There were several breaths of silence. She could take off the burden if she told the truth. She could tell Griffin everything. Her eyes flicked to his partially concealed gun. Cuffs would lurk not far behind. How would the metal feel around her wrists? Gooseflesh rose on her arms. Steve was right that she wouldn’t survive in jail, and she wouldn’t ruin her family’s good name for Steve.
“When can I go home?” She’d inherited the Coulter family residence after her father’s death. While it was home, it had never felt like it was hers.
“The doctor said you can leave today. Your house is still being processed. Have you got somewhere else to stay?”
Eliza’s eyebrows pulled together. She wanted to get
out, get some real clothes, and sleep in her bed. “I’m no longer missing.”

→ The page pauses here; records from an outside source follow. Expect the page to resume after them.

@[simp] theorem emit_pending (o : Out) : (emit s o).pending = s.pending := rfl
@[simp] theorem emit_fresh (o : Out) : (emit s o).fresh = s.fresh := rfl
@[simp] theorem emit_regs (o : Out) : (emit s o).regs = s.regs := rfl
@[simp] theorem emit_holdR (o : Out) : (emit s o).holdR = s.holdR := rfl
@[simp] theorem emit_holdW (o : Out) : (emit s o).holdW = s.holdW := rfl
@[simp] theorem emit_mem (o : Out) : (emit s o).mem = s.mem := rfl
@[simp] theorem emit_hostMem (o : Out) : (emit s o).hostMem = s.hostMem := rfl
@[simp] theorem emit_flash (o : Out) : (emit s o).flash = s.flash := rfl
@[simp] theorem emit_damaged (o : Out) : (emit s o).damaged = s.damaged := rfl
@[simp] theorem emit_tim (o : Out) : (emit s o).tim = s.tim := rfl
@[simp] theorem emit_tln (o : Out) : (emit s o).tln = s.tln := rfl
@[simp] theorem emit_hif (o : Out) : (emit s o).hif = s.hif := rfl
@[simp] theorem emit_pwr (o : Out) : (emit s o).pwr = s.pwr := rfl
@[simp] theorem emit_ras (o : Out) : (emit s o).ras = s.ras := rfl
@[simp] theorem emit_mgt (o : Out) : (emit s o).mgt = s.mgt := rfl
@[simp] theorem emit_noc (o : Out) : (emit s o).noc = s.noc := rfl
@[simp] theorem emit_lnk (o : Out) : (emit s o).lnk = s.lnk := rfl
@[simp] theorem emit_eng (o : Out) : (emit s o).eng = s.eng := rfl
@[simp] theorem emit_cp3 (o : Out) : (emit s o).cp3 = s.cp3 := rfl
@[simp] theorem emit_job (o : Out) : (emit s o).job = s.job := rfl
@[simp] theorem emit_cxu (o : Out) : (emit s o).cxu = s.cxu := rfl
@[simp] theorem emit_dma (o : Out) : (emit s o).dma = s.dma := rfl

@[simp] theorem setEng_pending (e : Nat) (x : EngS) : (setEng s e x).pending = s.pending := rfl
@[simp] theorem setEng_fresh (e : Nat) (x : EngS) : (setEng s e x).fresh = s.fresh := rfl
@[simp] theorem setEng_out (e : Nat) (x : EngS) : (setEng s e x).out = s.out := rfl
@[simp] theorem setEng_regs (e : Nat) (x : EngS) : (setEng s e x).regs = s.regs := rfl
@[simp] theorem setEng_holdR (e : Nat) (x : EngS) : (setEng s e x).holdR = s.holdR := rfl
@[simp] theorem setEng_holdW (e : Nat) (x : EngS) : (setEng s e x).holdW = s.holdW := rfl
@[simp] theorem setEng_mem (e : Nat) (x : EngS) : (setEng s e x).mem = s.mem := rfl
@[simp] theorem setEng_hostMem (e : Nat) (x : EngS) : (setEng s e x).hostMem = s.hostMem := rfl
@[simp] theorem setEng_flash (e : Nat) (x : EngS) : (setEng s e x).flash = s.flash := rfl
@[simp] theorem setEng_damaged (e : Nat) (x : EngS) : (setEng s e x).damaged = s.damaged := rfl
@[simp] theorem setEng_tim (e : Nat) (x : EngS) : (setEng s e x).tim = s.tim := rfl
@[simp] theorem setEng_tln (e : Nat) (x : EngS) : (setEng s e x).tln = s.tln := rfl
@[simp] theorem setEng_hif (e : Nat) (x : EngS) : (setEng s e x).hif = s.hif := rfl
@[simp] theorem setEng_pwr (e : Nat) (x : EngS) : (setEng s e x).pwr = s.pwr := rfl
@[simp] theorem setEng_ras (e : Nat) (x : EngS) : (setEng s e x).ras = s.ras := rfl
@[simp] theorem setEng_mgt (e : Nat) (x : EngS) : (setEng s e x).mgt = s.mgt := rfl
@[simp] theorem setEng_noc (e : Nat) (x : EngS) : (setEng s e x).noc = s.noc := rfl
@[simp] theorem setEng_lnk (e : Nat) (x : EngS) : (setEng s e x).lnk = s.lnk := rfl
@[simp] theorem setEng_cp3 (e : Nat) (x : EngS) : (setEng s e x).cp3 = s.cp3 := rfl
@[simp] theorem setEng_job (e : Nat) (x : EngS) : (setEng s e x).job = s.job := rfl
@[simp] theorem setEng_cxu (e : Nat) (x : EngS) : (setEng s e x).cxu = s.cxu := rfl
@[simp] theorem setEng_dma (e : Nat) (x : EngS) : (setEng s e x).dma = s.dma := rfl

@[simp] theorem storeN_pending (a : Nat) (bs : List Byte) : (storeN s a bs).pending = s.pending := rfl
@[simp] theorem storeN_fresh (a : Nat) (bs : List Byte) : (storeN s a bs).fresh = s.fresh := rfl
@[simp] theorem storeN_out (a : Nat) (bs : List Byte) : (storeN s a bs).out = s.out := rfl
@[simp] theorem storeN_regs (a : Nat) (bs : List Byte) : (storeN s a bs).regs = s.regs := rfl
@[simp] theorem storeN_holdR (a : Nat) (bs : List Byte) : (storeN s a bs).holdR = s.holdR := rfl
@[simp] theorem storeN_holdW (a : Nat) (bs : List Byte) : (storeN s a bs).holdW = s.holdW := rfl
@[simp] theorem storeN_hostMem (a : Nat) (bs : List Byte) : (storeN s a bs).hostMem = s.hostMem := rfl
@[simp] theorem storeN_flash (a : Nat) (bs : List Byte) : (storeN s a bs).flash = s.flash := rfl
@[simp] theorem storeN_tim (a : Nat) (bs : List Byte) : (storeN s a bs).tim = s.tim := rfl
@[simp] theorem storeN_tln (a : Nat) (bs : List Byte) : (storeN s a bs).tln = s.tln := rfl
@[simp] theorem storeN_hif (a : Nat) (bs : List Byte) : (storeN s a bs).hif = s.hif := rfl
@[simp] theorem storeN_pwr (a : Nat) (bs : List Byte) : (storeN s a bs).pwr = s.pwr := rfl
@[simp] theorem storeN_ras (a : Nat) (bs : List Byte) : (storeN s a bs).ras = s.ras := rfl
@[simp] theorem storeN_mgt (a : Nat) (bs : List Byte) : (storeN s a bs).mgt = s.mgt := rfl
@[simp] theorem storeN_noc (a : Nat) (bs : List Byte) : (storeN s a bs).noc = s.noc := rfl
@[simp] theorem storeN_lnk (a : Nat) (bs : List Byte) : (storeN s a bs).lnk = s.lnk := rfl
@[simp] theorem storeN_eng (a : Nat) (bs : List Byte) : (storeN s a bs).eng = s.eng := rfl
@[simp] theorem storeN_cp3 (a : Nat) (bs : List Byte) : (storeN s a bs).cp3 = s.cp3 := rfl
@[simp] theorem storeN_job (a : Nat) (bs : List Byte) : (storeN s a bs).job = s.job := rfl
@[simp] theorem storeN_cxu (a : Nat) (bs : List Byte) : (storeN s a bs).cxu = s.cxu := rfl
@[simp] theorem storeN_dma (a : Nat) (bs : List Byte) : (storeN s a bs).dma = s.dma := rfl

@[simp] theorem clearMem_pending (a b : Nat) : (clearMem s a b).pending = s.pending := rfl
@[simp] theorem clearMem_fresh (a b : Nat) : (clearMem s a b).fresh = s.fresh := rfl
@[simp] theorem clearMem_out (a b : Nat) : (clearMem s a b).out = s.out := rfl
@[simp] theorem clearMem_regs (a b : Nat) : (clearMem s a b).regs = s.regs := rfl
@[simp] theorem clearMem_holdR (a b : Nat) : (clearMem s a b).holdR = s.holdR := rfl
@[simp] theorem clearMem_holdW (a b : Nat) : (clearMem s a b).holdW = s.holdW := rfl
@[simp] theorem clearMem_hostMem (a b : Nat) : (clearMem s a b).hostMem = s.hostMem := rfl
@[simp] theorem clearMem_flash (a b : Nat) : (clearMem s a b).flash = s.flash := rfl
@[simp] theorem clearMem_tim (a b : Nat) : (clearMem s a b).tim = s.tim := rfl
@[simp] theorem clearMem_tln (a b : Nat) : (clearMem s a b).tln = s.tln := rfl
@[simp] theorem clearMem_hif (a b : Nat) : (clearMem s a b).hif = s.hif := rfl
@[simp] theorem clearMem_pwr (a b : Nat) : (clearMem s a b).pwr = s.pwr := rfl
@[simp] theorem clearMem_ras (a b : Nat) : (clearMem s a b).ras = s.ras := rfl
@[simp] theorem clearMem_mgt (a b : Nat) : (clearMem s a b).mgt = s.mgt := rfl
@[simp] theorem clearMem_noc (a b : Nat) : (clearMem s a b).noc = s.noc := rfl
@[simp] theorem clearMem_lnk (a b : Nat) : (clearMem s a b).lnk = s.lnk := rfl
@[simp] theorem clearMem_eng (a b : Nat) : (clearMem s a b).eng = s.eng := rfl
@[simp] theorem clearMem_cp3 (a b : Nat) : (clearMem s a b).cp3 = s.cp3 := rfl
@[simp] theorem clearMem_job (a b : Nat) : (clearMem s a b).job = s.job := rfl
@[simp] theorem clearMem_cxu (a b : Nat) : (clearMem s a b).cxu = s.cxu := rfl
@[simp] theorem clearMem_dma (a b : Nat) : (clearMem s a b).dma = s.dma := rfl
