-- ==== Sys2Proof/Tests/Slice0.lean ====
section
/-! SUPPORT. Tests on small states: the checks of WellFormed, and for every statement with hypotheses a state and operands that meet them, with
what the command then does. -/

set_option maxRecDepth 100000
set_option exponentiation.threshold 5000
set_option Elab.async false

open Sys2Proof Sys2Proof.Machine

/-- Does a command answer a next state with a property? -/
def after (c : Instr) (s : State) (p : State → Bool) : Bool :=
  match exec c s with
  | .next t => p t
  | _ => false

/-- A state with some registers set. -/
def withRegs (s : State) (l : List (Nat × Word)) : State := l.foldl (fun s e => wr s e.1 e.2) s

/-- Sectors and strips ACT, their fences open. -/
def sAct : State :=
  (upto 20).foldl (fun s n => setFence (wr s (Reg.PWR_DOMAIN_STATE n) 0) (uDom n) {}) State.reset

/-! ## Signal engines -/

/-- A running engine: image of 4096 bytes, PC 64, G1 = 7, G2 = -3, A0 = 0x100, VL of four complex 16-bit elements, port 3 granted. -/
def xRun : EngS :=
  { st := 3, run := true, size := 0x1000, pc := 64, grant := true
    scal := (((List.replicate 64 0).set 1 7).set 2 0xFFFFFFFD).set 32 0x100
    vec := (List.replicate 32 0).set 1 0x00010002000300040005000600070008
    sr := (List.replicate 80 0).set Sr.VL 0x1404 }

/-- Engine 5 so, everything else as after reset. -/
def sE : State := setEng State.reset 5 xRun

/-- After a slot B command and a NOP in slot A. -/
def bundled (c : Instr) (s : State) (p : State → Bool) : Bool :=
  after c s fun t => after (.nop 5 false false) t p

theorem test_scalar :
    (∃ f, scalarOf (.addSub 5 true 3 1 2) = some (5, 3, f)) ∧ (∃ f, scalarOf (.mul 5 4 1 2) = some (5, 4, f)) ∧ calm sE 5 = true ∧
    isMultiply (.addSub 5 true 3 1 2) = false ∧ isMultiply (.mul 5 4 1 2) = true ∧
    after (.addSub 5 true 3 1 2) sE (fun u => decide ((eng u 5).scal.getD 3 0 = 10 ∧ (eng u 5).pc = 72)) = true ∧
    after (.mul 5 4 1 2) sE (fun u => decide ((eng u 5).scal.getD 4 0 = 0)) = true :=
  ⟨⟨_, rfl⟩, ⟨_, rfl⟩, by decide +kernel, by decide +kernel, by decide +kernel, by decide +kernel, by decide +kernel⟩

/-- R133, R134: -1 times -1 in Q1.15 saturates. R135: 7 has 28 redundant sign bits. -/
theorem test_mulq_norms :
    let s := setEng sE 5 { xRun with scal := xRun.scal.set 1 0xFFFF8000 }
    after (.mulq 5 3 1 1) s (fun u => decide ((eng u 5).drain.scal.getD 3 0 = 0x7FFF) && bitAt ((eng u 5).drain.srN Sr.SST) 0) = true ∧
    after (.norms 5 false 3 1) sE (fun u => decide ((eng u 5).drain.scal.getD 3 0 = 28)) = true := by decide +kernel

theorem test_control :
    (∃ f, controlOf (.call 5 false (-2)) = some (5, f) ∧ (f (eng sE 5)).isSome = true) ∧
    (∃ f, controlOf (.loop 5 1 false false 3 4) = some (5, f) ∧ (f (eng sE 5)).isSome = true) ∧
    after (.call 5 false (-2)) sE (fun u => decide ((eng u 5).pc = 48 ∧ (eng u 5).drain.scal.getD 31 0 = 72)) = true ∧
    after (.beqzBnezBltzBgezBgtzBlez 5 2 2 3) sE (fun u => decide ((eng u 5).pc = 88)) = true :=
  ⟨⟨_, rfl, by decide +kernel⟩, ⟨_, rfl, by decide +kernel⟩, by decide +kernel, by decide +kernel⟩

theorem test_exceptionsRaised :
    undefOf (.j 5 true 0) = some 5 ∧ undefBOf (.nop 5 true true) = some 5 ∧ bitAt (xRun.srN Sr.ESTAT) 2 = false ∧
    ((64 + 8 * (1023 : BitVec 10).toNat) % 2 ^ 15 < (64 + 8) % 2 ^ 15 ∨ (0 : BitVec 10) = 0) ∧
    after (.brk 5 false) sE (fun u => decide ((eng u 5).exc = some ⟨8, false, 64, some 0⟩)) = true ∧
    after (.trap 5 false 33) sE (fun u => decide ((eng u 5).exc = some ⟨9, false, 72, some 33⟩)) = true ∧
    after (.j 5 false 0) (setEng sE 5 { xRun with size := 64 }) (fun u => decide ((eng u 5).exc = some ⟨3, false, 64, some 0⟩)) = true := by
  decide +kernel

/-- R121: UNDEF, code 1, at address 64: the handler is at 32. R126: with EXL set the engine fails. -/
theorem test_handlerEntry :
    let x := { xRun with exc := some ⟨1, false, 64, some 0⟩, sr := xRun.sr.set Sr.ESTAT 1 }
    let h := { xRun with exc := some ⟨1, false, 64, some 0⟩, sr := xRun.sr.set Sr.ESTAT 4 }
    bitAt (x.drain.srN Sr.ESTAT) 2 = false ∧ 1 * 32 < x.drain.size ∧ bitAt (h.drain.srN Sr.ESTAT) 2 = true ∧ h.fault = none ∧
    after (.handlerEntry 5) (setEng sE 5 x) (fun u => decide ((eng u 5).pc = 32 ∧ (eng u 5).srN Sr.EPC = 64 ∧
      (eng u 5).srN Sr.ECAUSE = 1 ∧ (eng u 5).srN Sr.ESTAT = 6)) = true ∧
    after (.handlerEntry 5) (setEng sE 5 h) (fun u => decide ((eng u 5).fault = some (3, 12, 0))) = true := by decide +kernel

theorem test_interrupt :
    let x := { xRun with sr := ((xRun.sr.set Sr.ESTAT 1).set Sr.EIP 6).set Sr.EIE 6 }
    x.ready = true ∧ x.slotB = none ∧ x.early = false ∧ bitAt (x.srN Sr.ESTAT) 0 = true ∧ bitAt (x.srN Sr.EIP) 1 = true ∧
    (bitAt (x.srN Sr.EIP) 0 && bitAt (x.srN Sr.EIE) 0) = false ∧
    after (.interruptAccept 5) (setEng sE 5 x) (fun u => decide ((eng u 5).exc = some ⟨13, false, 64, some 0⟩)) = true ∧
    after (.irqTimer 5) sE (fun u => decide ((eng u 5).srN Sr.EIP = 2)) = true := by decide +kernel

/-- R140: a reserved ESIZE leaves its field of VL. -/
theorem test_special :
    srExists 0x15 = true ∧ srExists Sr.ECMP = true ∧ xRun.srN Sr.VL < 2 ^ 13 ∧
    after (.mts 5 false 8 1) sE (fun u => decide ((eng u 5).drain.srN Sr.ECMP = 7)) = true ∧
    after (.mts 5 false 21 1) (setEng sE 5 { xRun with scal := xRun.scal.set 1 0xC02 })
      (fun u => decide ((eng u 5).drain.srN Sr.VL = 0x402)) = true ∧
    after (.mfs 5 false 3 9) sE (fun u => decide ((eng u 5).drain.scal.getD 3 0 = 5)) = true := by decide +kernel

theorem test_scalarMemory :
    let s := storeN sE (emBase 5 + 0x102) [0xFE, 0xFF]
    let c := accessFor xRun 2 0 (1 : BitVec 10).toNat ((1 : BitVec 10).toInt * accBytes 2)
    memForm 2 2 3 1 = true ∧ c.aligned (accBytes 2) = true ∧ ownBytes c (accBytes 2) = true ∧ ownGood s 5 c (accBytes 2) = true ∧
    after (.ld 5 3 0 2 2 1) s (fun u => decide ((eng u 5).drain.scal.getD 3 0 = 0xFFFFFFFE ∧ (eng u 5).drain.scal.getD 32 0 = 0x102)) = true ∧
    after (.st 5 1 0 0 4 1) sE (fun u => decide (memGetN u.mem (emBase 5 + 0x104) 4 = [7, 0, 0, 0])) = true := by decide +kernel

“You have no recollection of where you were for seventy-two hours.” Disbelief flashed in Griffin’s eyes before being hidden behind the warm mask of concern.
She knew that look. She may never have finished her law degree, but he was keeping something from her. Something that made him doubt her amnesia. Had Roan left something behind?
“Is there a problem, Detective?”
“Why did you argue?”
Steve wanted payback. Well here it was with interest. Let the police make up their own minds about him. “I caught him cheating.”
“He said you overreacted, that you had been drinking heavily. Do you normally drink?”
Eliza forced a breath out between her teeth. Her fingers twisted the bedsheets. “I was drinking because I caught him screwing some skank in my house.”
Griffin nodded, his face showing nothing. “Where do you keep your handbag?”
“Was it stolen?” Spending a day canceling cards and replacing her keys, phone, and purse was not what she wanted to do.
“No. Where did you leave your handbag?”
“In the bedroom.”
“You didn’t leave it in the cloakroom by accident on Saturday night?”
No personal belongings ever went in the cloakroom. Raincoats, umbrellas, sun hats, never her handbag. “No, that’s generally for guests.”
“Your bag was in the cloakroom. The suits haven’t been found. Do you know why Mr. Slade would move things before the police arrived?”
Because he didn’t want them looking into his affairs. The police might find the documents she’d signed, and maybe more. Something that she’d missed in her hunt for the paperwork and a way out.
The words that would reveal the fraud rested on the tip of her tongue, but before she spoke they twisted and reformed. “I don’t know.”